Both radiologists contended that their readings were accurate. Plaintiff’s expert radiologist, Larry Caputo, M.D., says both radiologists mis-read the studies by interpreting the anterior wall of air filled bowel as a mass.
The radiology expert for the radiologists, Dr. Chad Brecher, did not testify that the films were read accurately. Instead, he said since both radiologists expressed uncertainty and requested further studies and did not make the decision to perform surgery, they met the standard of care.
Dr. Daniel Small testified as Dr. Le’s expert that he was justified in performing surgery based upon the family physician’s physical exam and the reports of the two defendant radiologists.

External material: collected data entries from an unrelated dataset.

-- ==== Sys2Proof/Machine/Dispatch.lean ====
section
/-! DEFINITION. The command table: each command and its meaning, in the order of spec/opcode_table.json. -/

namespace Sys2Proof.Machine
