-- ==== Sys2Proof/Footprint.lean ====
section
/-! DEFINITION. Which parts of the module a command may touch beside what latches and counts do: the footprints that the statements about
frames are told in. -/

namespace Sys2Proof.Machine

/-- A part of the module beside its registers. `hbm` is HBM's bytes with what a write of them makes whole (R114, R373, R377); `free` is
the counter of free values. -/
inductive Part where
  | att | bay | damp | drv | feed | free | fwd | hbm | hearth | lib | locks | mgmt
  | mngl | mram | netp | pmon | seam | snap | swc | thim | twin | wide | xport
  deriving DecidableEq, Repr

/-- `m` with its registers and the parts in `ps` taken from `n`. -/
def Fjoek.graft (m n : Fjoek) (ps : List Part) : Fjoek :=
  { m with
    regs := n.regs
    wide := if .wide ∈ ps then n.wide else m.wide
    snap := if .snap ∈ ps then n.snap else m.snap
    hbm := if .hbm ∈ ps then n.hbm else m.hbm
    hbmPoison := if .hbm ∈ ps then n.hbmPoison else m.hbmPoison
    hbmHidden := if .hbm ∈ ps then n.hbmHidden else m.hbmHidden
    mram := if .mram ∈ ps then n.mram else m.mram
    locks := if .locks ∈ ps then n.locks else m.locks
    free := if .free ∈ ps then n.free else m.free
    seam := if .seam ∈ ps then n.seam else m.seam
    mngl := if .mngl ∈ ps then n.mngl else m.mngl
    damp := if .damp ∈ ps then n.damp else m.damp
    pmon := if .pmon ∈ ps then n.pmon else m.pmon
    att := if .att ∈ ps then n.att else m.att
    twin :=
      if .twin ∈ ps then n.twin
      else if .hbm ∈ ps then { m.twin with absent := n.twin.absent, shadow := n.twin.shadow, rewritten := n.twin.rewritten }
      else m.twin
    hearth := if .hearth ∈ ps then n.hearth else m.hearth
    feed := if .feed ∈ ps then n.feed else m.feed
    bay := if .bay ∈ ps then n.bay else m.bay
    mgmt := if .mgmt ∈ ps then n.mgmt else m.mgmt
    drv := if .drv ∈ ps then n.drv else m.drv
    lib := if .lib ∈ ps then n.lib else m.lib
    netp := if .netp ∈ ps then n.netp else m.netp
    swc := if .swc ∈ ps then n.swc else m.swc
    fwd := if .fwd ∈ ps then n.fwd else m.fwd
    xport := if .xport ∈ ps then n.xport else m.xport
    thim := if .thim ∈ ps then n.thim else m.thim }

/-- `n` differs from `m` in registers, in the parts `ps` and in what latches, counts and messages leave; where `ws` is given, only in
registers of those 64 KiB windows of the register space (R540). -/
structure Within (ps : List Part) (ws : Option (List Nat)) (m n : Fjoek) : Prop where
  rest : Noted (m.graft n ps) n
  regs : ∀ l, ws = some l → ∀ a, noting a = false → ¬a / 0x10000 ∈ l → n.reg a = m.reg a

/-- The footprints of commands about power, the feed, the bays, the Damper, management and performance counters. -/
def footPower : Instr → Option (List Part × Option (List Nat))
  | .softwareLogRecord .. => some ([], some [])
  | .feedPgAssert .. => some ([.feed], some [0x1, 0x3])
  | .xtalFail .. | .railEnableNext .. | .watchdogStage1Expiry .. => some ([], some [0x1])
  | .feedRetryCountReset .. => some ([], some [0x3])
  | .bayFullyOn .. | .bayRetryCountReset .. | .bayMeasure .. => some ([], some [0x4])
  | .eventRaise .. => some ([], some [0x5, 0x7])
  | .policyStall .. => some ([], some [0x5])
  | .fanFault .. => some ([], some [0x9])
  | .costCalibration .. | .mailboxReplyPost .. => some ([], none)
  | .bayFullEnhancement .. => some ([.bay], some [])
  | .grantWrite .. | .thermalClampRelease .. | .dvfsRequest .. | .dvfsStepDone .. => some ([.damp], some [0x5])
  | .senseRefresh .. => some ([.damp], none)
  | .feedFullyOn .. => some ([.feed], some [])
  | .feedCmdOn .. | .feedCmdOff .. | .feedCmdClr .. | .feedCmdHtest .. | .feedOvervoltage .. => some ([.feed], some [0x1, 0x3])
  | .feedPrechargeDone .. | .feedRampDone .. | .feedLossEnd .. | .feedOvervoltageEnd .. | .feedRetry ..
  | .holdupTestPeriodic .. | .holdupTestMeasure .. => some ([.feed], some [0x3])
  | .feedLoss .. => some ([.damp, .feed, .free, .lib, .locks, .mram, .seam], none)
  | .mailboxRequestPost .. => some ([.hbm], none)
  | .recoveryTransferTimeout .. => some ([.hearth], some [])
  | .strapSample .. => some ([.hearth], some [0x0])
  | .railDisableNext .. | .watchdogKick .. | .hearthRstNRelease .. | .recoveryWatchdogKick .. => some ([.hearth], some [0x1])
  | .otpProgram .. | .otpSeal .. | .otpArb .. | .otpCommandDone .. => some ([.hearth], some [0x2])
  | .mctpReassemblyTimeout .. | .ledShift .. => some ([.mgmt], some [])
  | .mctpMessage .. | .fanFailsafe .. => some ([.mgmt], some [0x9])
  | .engineCounterSnapshot .. => some ([.snap], some [])
  | .healthStatusPoll .. => some ([.twin], some [0x31])
  | .bayRampStart .. => some ([.bay, .feed], some [])
  | .bayRetryTimerExpiry .. => some ([.bay, .feed], some [0x4])
  | .bayCalibration .. => some ([.bay, .free], some [0x4])
  | .selfTestStrandKnownAnswer .. | .selfTestMemoryMarch .. | .selfTestMangleKnownAnswer .. | .selfTestCellMarch ..
  | .selfTestHbmPatrol .. => some ([.damp, .free], some [0x5])
  | .damperPeriod .. => some ([.damp, .mngl], none)
  | .sampleNoIssueTimeout .. => some ([.hbm, .pmon], none)
  | .trialConfirm .. => some ([.hearth, .mram], some [])
  | .applyComplete .. => some ([.mgmt, .mram], some [])
  | .requestUpdate .. => some ([.free, .hearth, .mgmt], none)
  | .requestFirmwareData .. => some ([.hbm, .hearth, .mgmt], none)
  | .mailboxQuiesce .. | .mailboxResume .. => some ([.hbm, .lib, .seam], none)
  | .mailboxStatus .. => some ([.hbm, .seam, .twin], none)
  | .managementPllLock .. => some ([.hearth, .mgmt, .mram], none)
  | .mailboxNamespace .. => some ([.free, .hbm, .lib, .locks, .mram, .seam], none)
  | _ => none

/-- The footprints of commands about the port slots, the switch core, the forwarding tables, the transport and Thimble. -/
def footNet : Instr → Option (List Part × Option (List Nat))
  | .slotEnable .. | .quadModeWrite .. => some ([], some [0x10, 0x11])
  | .lanesOn .. => some ([.free], some [0x10, 0x11])
  | .pauseReceive .. | .pfcReceive .. | .xoffRepeat .. => some ([], some [0x10, 0x11, 0x14, 0x15])
  | .pauseExpiry .. | .boundaryWrite .. => some ([], some [0x14, 0x15])
  | .vlanEntryLoad .. | .agingTick .. => some ([], some [0x16, 0x17])
  | .cmTransmit .. => some ([.fwd, .swc], none)
  | .boundaryCellMove .. => some ([.free, .swc], some [0x14, 0x15, 0x24])
  | .agingLogPop .. => some ([.fwd], some [])
  | .fwdFind .. | .fwdRead .. | .fwdInsert .. | .fwdReplace .. | .fwdDelete .. | .fwdWrite .. | .vlanEntryCommit .. => some ([.fwd], some [0x16, 0x17])
  | .pfcReleaseEnd .. => some ([.netp], some [])
  | .linkAligned .. | .linkFault .. => some ([.free, .netp], some [0x10, 0x11])
  | .linkFaultClear .. => some ([.netp], some [0x10, 0x11])
  | .pfcWatchdogRelease .. => some ([.netp], some [0x10, 0x11, 0x14, 0x15])
  | .linkQualified .. => some ([.swc], some [0x10, 0x11])
  | .slateDescriptorReload .. => some ([.thim], some [])
  | .revocationLogPop .. | .sealedKeyLoad .. | .sealedKeyErase .. => some ([.thim], some [0x1C, 0x1D, 0x1E, 0x1F])
  | .ackTimer .. => some ([.fwd, .swc, .xport], none)
  | .rinseVisit .. => some ([.damp, .fwd], none)
  | .keyAlloc .. => some ([.free, .hbm, .thim], some [0x1C, 0x1D, 0x1E, 0x1F])
  | .reorderGapTimeout .. => some ([.fwd, .swc, .xport], none)
  | .keyRegister .. | .keyRevoke .. | .keyRead .. | .keyRelease .. => some ([.hbm, .thim], some [0x1C, 0x1D, 0x1E, 0x1F])
  | .qpAlloc .. => some ([.free, .hbm, .xport], none)
  | .qpFree .. => some ([.hbm, .thim, .xport], none)
  | .rnrTimerExpiry .. => some ([.fwd, .hbm, .mngl, .seam, .swc, .twin, .xport], none)
  | _ => none

/-- The footprints of commands about strands from outside, Mangle, the pools, the drive ports, the attach endpoint and the twin. -/
def footData : Instr → Option (List Part × Option (List Nat))
  | .nvmeFlush .. | .interruptRaise .. | .wakeRequest .. | .pmeRepeat .. | .horizonRecord .. => some ([], some [])
  | .groupDrainTimeout .. => some ([], some [0x20, 0x21, 0x22, 0x23])
  | .c3Starved .. => some ([], some [0x26, 0x27])
  | .driveLinkUp .. => some ([], some [0x28, 0x29, 0x2A, 0x2B, 0x2C, 0x2D, 0x2E, 0x2F, 0x31])
  | .intxStatusClear .. => some ([], some [0x30])
  | .autoresync .. | .twinLinkUp .. | .heartbeatEdge .. => some ([], some [0x31])
  | .peerEvent .. => some ([], some [0x7])
  | .msixTableWrite .. => some ([.att], some [])
  | .perstDeassert .. => some ([.drv], some [])
  | .driveTempPoll .. => some ([.drv], some [0x28, 0x29, 0x2A, 0x2B, 0x2C, 0x2D, 0x2E, 0x2F])
  | .xtsKeyLoad .. | .xtsKeyErase .. | .xtsKeyCommandDone .. | .fpzCommit .. => some ([.mngl], some [0x24])
  | .cursorCheckpoint .. => some ([.mram], some [])
  | .strandTimerExpiry .. => some ([.seam], some [])
  | .instepEnable .. | .instepDisable .. | .loaderAbandon .. => some ([.seam], some [0x20, 0x21, 0x22, 0x23, 0x31])
  | .heartbeatToggle .. | .epochRecord .. | .strandCrossCheck .. | .serdesMarginSample .. => some ([.twin], some [])
  | .swap .. | .resync .. | .resyncCopyDone .. | .resyncRetry .. | .heartbeatLoss .. | .epochClose .. | .digestTimeout ..
  | .logUndefinedKind .. => some ([.twin], some [0x31])
  | .ccRingConsume .. => some ([.xport], some [0x18, 0x19, 0x1A, 0x1B])
  | .doorbellWrite .. | .doorbellRingConsume .. | .flrComplete .. => some ([.att, .hbm], none)
  | .quarantineEnd .. => some ([.att, .damp, .hbm, .mngl, .pmon, .seam, .twin], none)
  | .cacheFill .. => some ([.damp, .hbm, .lib, .mngl], none)
  | .drvConfigAccess .. => some ([.drv, .free], some [0x28, 0x29, 0x2A, 0x2B, 0x2C, 0x2D, 0x2E, 0x2F])
  | .rawCommand .. | .powerStateRequest .. => some ([.drv, .hbm], some [0x28, 0x29, 0x2A, 0x2B, 0x2C, 0x2D, 0x2E, 0x2F])
  | .bulkCompare .. => some ([.hbm, .mngl], none)
  | .loaderVerify .. => some ([.hbm, .seam], none)
  | .healthReport .. | .hbmPatrol .. => some ([.hbm, .twin], none)
  | .namespaceZeroingDone .. => some ([.damp, .free, .lib, .locks, .mram, .seam], none)
  | .retirementTimeout .. => some ([.lib, .mram], some [])
  | .hostRead .. => some ([.damp, .lib, .mngl, .twin], none)
  | .cede .. => some ([.seam, .twin], none)
  | .logAck .. => some ([.mngl, .seam, .twin], none)
  | .remirrorDone .. => some ([.free, .lib, .mram], none)
  | .pair .. => some ([.free, .mngl, .twin], none)
  | .bulkGfmac .. | .bulkXor .. | .bulkFprint .. | .bulkPi .. | .bulkXts .. | .bulkFill .. => some ([.hbm, .mngl, .twin], none)
  | .busMasterDisable .. => some ([.att, .damp, .hbm, .mngl], none)
  | .loaderVerifyDone .. => some ([.damp, .free, .hbm, .seam], none)
  | .bulkHash .. => some ([.damp, .hbm, .mngl, .twin], none)
  | .resyncRegion .. | .copyBackBatch .. | .reshapeUnitMove .. => some ([.damp, .free, .lib, .locks, .mram, .seam, .twin], none)
  | .driveCommandTimeout .. => some ([.drv, .free, .hbm, .lib, .locks, .mngl, .mram, .pmon, .seam, .twin], none)
  | .sramScrub .. => some ([.fwd, .mngl, .seam, .twin], none)
  | _ => none

end Sys2Proof.Machine
end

The CT scan was done May 8. Dr. Le called Natisha that day to say she had a tumor the size of a small potato that needed immediate removal. She, her husband, mother, father and brother met with Dr. Le on May 9th and surgery was performed May 10.
The scarring outside her body was permanent. What was not known immediately was that the surgery caused scarring inside her body too. That would only be learned once she began receiving treatment to help her conceive.
In February 2016, Dr. Jeffrey Bowers performed an exploratory laparoscopy to evaluate the integrity of her left fallopian tube. He found significant pelvic adhesive disease with occlusion of the left fallopian tube. He lysed adhesions and removed the fallopian tube. This surgery and loss of female anatomy was a direct result of Dr. Le’s unnecessary surgery says Plaintiff’s gynecology expert, Richard Luciani.
In this regard, it is helpful to know that Dr. Le, in the 2013 surgery, specifically noted in his operative report that he examined the uterus, ovaries and fallopian tubes and found all to be normal as well as no sign of adhesions or endometriosis.
The defense expert for Dr. Le blamed the development of the adhesions to the plaintiff’s single Chlamydia diagnosis made when she was 20 years old in 2006. However, she rebutted this testimony with evidence that the Chlamydia which was successfully treated with Doxycyclene, and that each chlamydia test thereafter (2010, 2011, 2013) was negative and that Dr. Le himself observed no adhesions and normal tubes in 2013.
The case was tried over 5 days before a Jury of eight persons and Judge Robert Kelly of the US District Court Federal Court for the Eastern District of Pennsylvania. Our client had suffered $4,277 wage loss and $11,000 in recoverable medical bills so most of the verdict was for non-economic harms such as pain, loss of life’s pleasures and disfigurement. The jury awarded $625,000.